[Saved entries]
※

-- ==== Sys2Proof/Laws/Vector.lean ====
section
/-! SUPPORT. What the shared operations of the vector stream do when their operands pass their checks. -/

namespace Sys2Proof.Machine

variable {w : W96} {s s' : State} {m : Mask}

/-- A lanewise word whose operands can be read and whose destination can be written. -/
theorem lanewise_ok {lat : Nat} {ub ud : Bool} {g : Nat → W32 → W32 → W32 → W32} {a b : Vec × Nat} {o : Option Nat} {d : Vec}
    {r : State × List Wr} {e : Eff} (hs : s' = s.setCore (s.core.settle .V)) (ha : (s'.sm .V).active .V (hd96 w) = m) (hm : m ≠ 0)
    (hr : (s'.sm .V).short (rg 1 (hd96 w).pred :: (srcRegs m w.a ++ (if ub then srcRegs m w.b else []) ++ dstRegs m w.d ud)) = none)
    (h1 : vsrc s' w.a = .ok a) (h2 : (if ub then vsrc s' w.b else .ok (zeroVec, 0)) = .ok b)
    (hd : d = (if ud then (match o with
      | some x => (elems 0 (s'.core.aRead x 512)).map (fun c => BitVec.ofNat 32 c)
      | none => s'.core.vreg w.d.num) else zeroVec))
    (h3 : vdst s' w.d 0 = .ok o)
    (he : e = { s := r.1, res := r.2 ++ postUpdates s'.core .V [w.a, w.b, w.d], lat := vlat lat [a.2, b.2, if ud && w.d.isStr then 2 else 0] })
    (hv : r = vput s' w.d 0 o m (vmap3 (fun i x y z => if m.getLsbD i then g i x y z else 0) 0 a.1 b.1 d) 0) :
    lanewise w lat ub ud g s = .next (State.issueEngine .V (hd96 w) (e.peers s' w 0)) := by
  simp only [lanewise, vword, engine]
  apply engineWith_ok hs ha hm hr
  subst hd hv he
  cases ub
  · obtain rfl := Except.ok.inj h2
    simp only [h1, h3, res_ok_bind, Bool.false_eq_true, reduceIte] <;> rfl
  · rw [if_pos rfl] at h2
    simp only [h1, h2, h3, res_ok_bind, reduceIte] <;> rfl

/-- A compare word whose operands can be read. -/
theorem compare_ok {lat : Nat} {c : W32 → W32 → Bool} {a b : Vec × Nat} (hs : s' = s.setCore (s.core.settle .V))
    (ha : (s'.sm .V).active .V (hd96 w) = m) (hm : m ≠ 0)
    (hr : (s'.sm .V).short (rg 1 (hd96 w).pred ::
      (srcRegs m w.a ++ srcRegs m w.b ++ (if w.var = 0 then [] else [⟨1, w.d.imm, m⟩]))) = none)
    (h1 : vsrc s' w.a = .ok a) (h2 : vsrc s' w.b = .ok b) :
    ∃ v, compare w lat c s = .next (State.issueEngine .V (hd96 w) (Eff.peers
      { s := s', res := ⟨1, w.d.imm, m, .pred v⟩ :: postUpdates s'.core .V [w.a, w.b], lat := vlat lat [a.2, b.2] } s' w 0)) := by
  simp only [compare, vword, engine]
  refine ⟨?_, ?_⟩
  rotate_left
  · apply engineWith_ok hs ha hm hr
    simp only [h1, h2, res_ok_bind]
    rfl

/-- Lane i of a result of three vectors of 128 lanes. -/
theorem vmap3_getD (g : Nat → W32 → W32 → W32 → W32) (k : Nat) (a b d : Vec) (i : Nat) (ha : i < a.length) (hb : i < b.length)
    (hd : i < d.length) : (vmap3 g k a b d).getD i 0 = g (k + i) (a.getD i 0) (b.getD i 0) (d.getD i 0) := by
  induction a generalizing k b d i with
  | nil => simp at ha
  | cons x a ih =>
    cases b with
    | nil => simp at hb
    | cons y b =>
      cases d with
      | nil => simp at hd
      | cons z d =>
        cases i with
        | zero => rfl
        | succ i =>
          have := ih (k + 1) b d i (by simpa using ha) (by simpa using hb) (by simpa using hd)
          simpa [vmap3, Nat.add_assoc, Nat.add_comm 1 i] using this

end Sys2Proof.Machine
end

※

EXERCISE DETAILS —
Find the word "active" in the records, and report each line that has it.

TASK SOLUTION —
    {r : State × List Wr} {e : Eff} (hs : s' = s.setCore (s.core.settle .V)) (ha : (s'.sm .V).active .V (hd96 w) = m) (hm : m ≠ 0)
    (ha : (s'.sm .V).active .V (hd96 w) = m) (hm : m ≠ 0)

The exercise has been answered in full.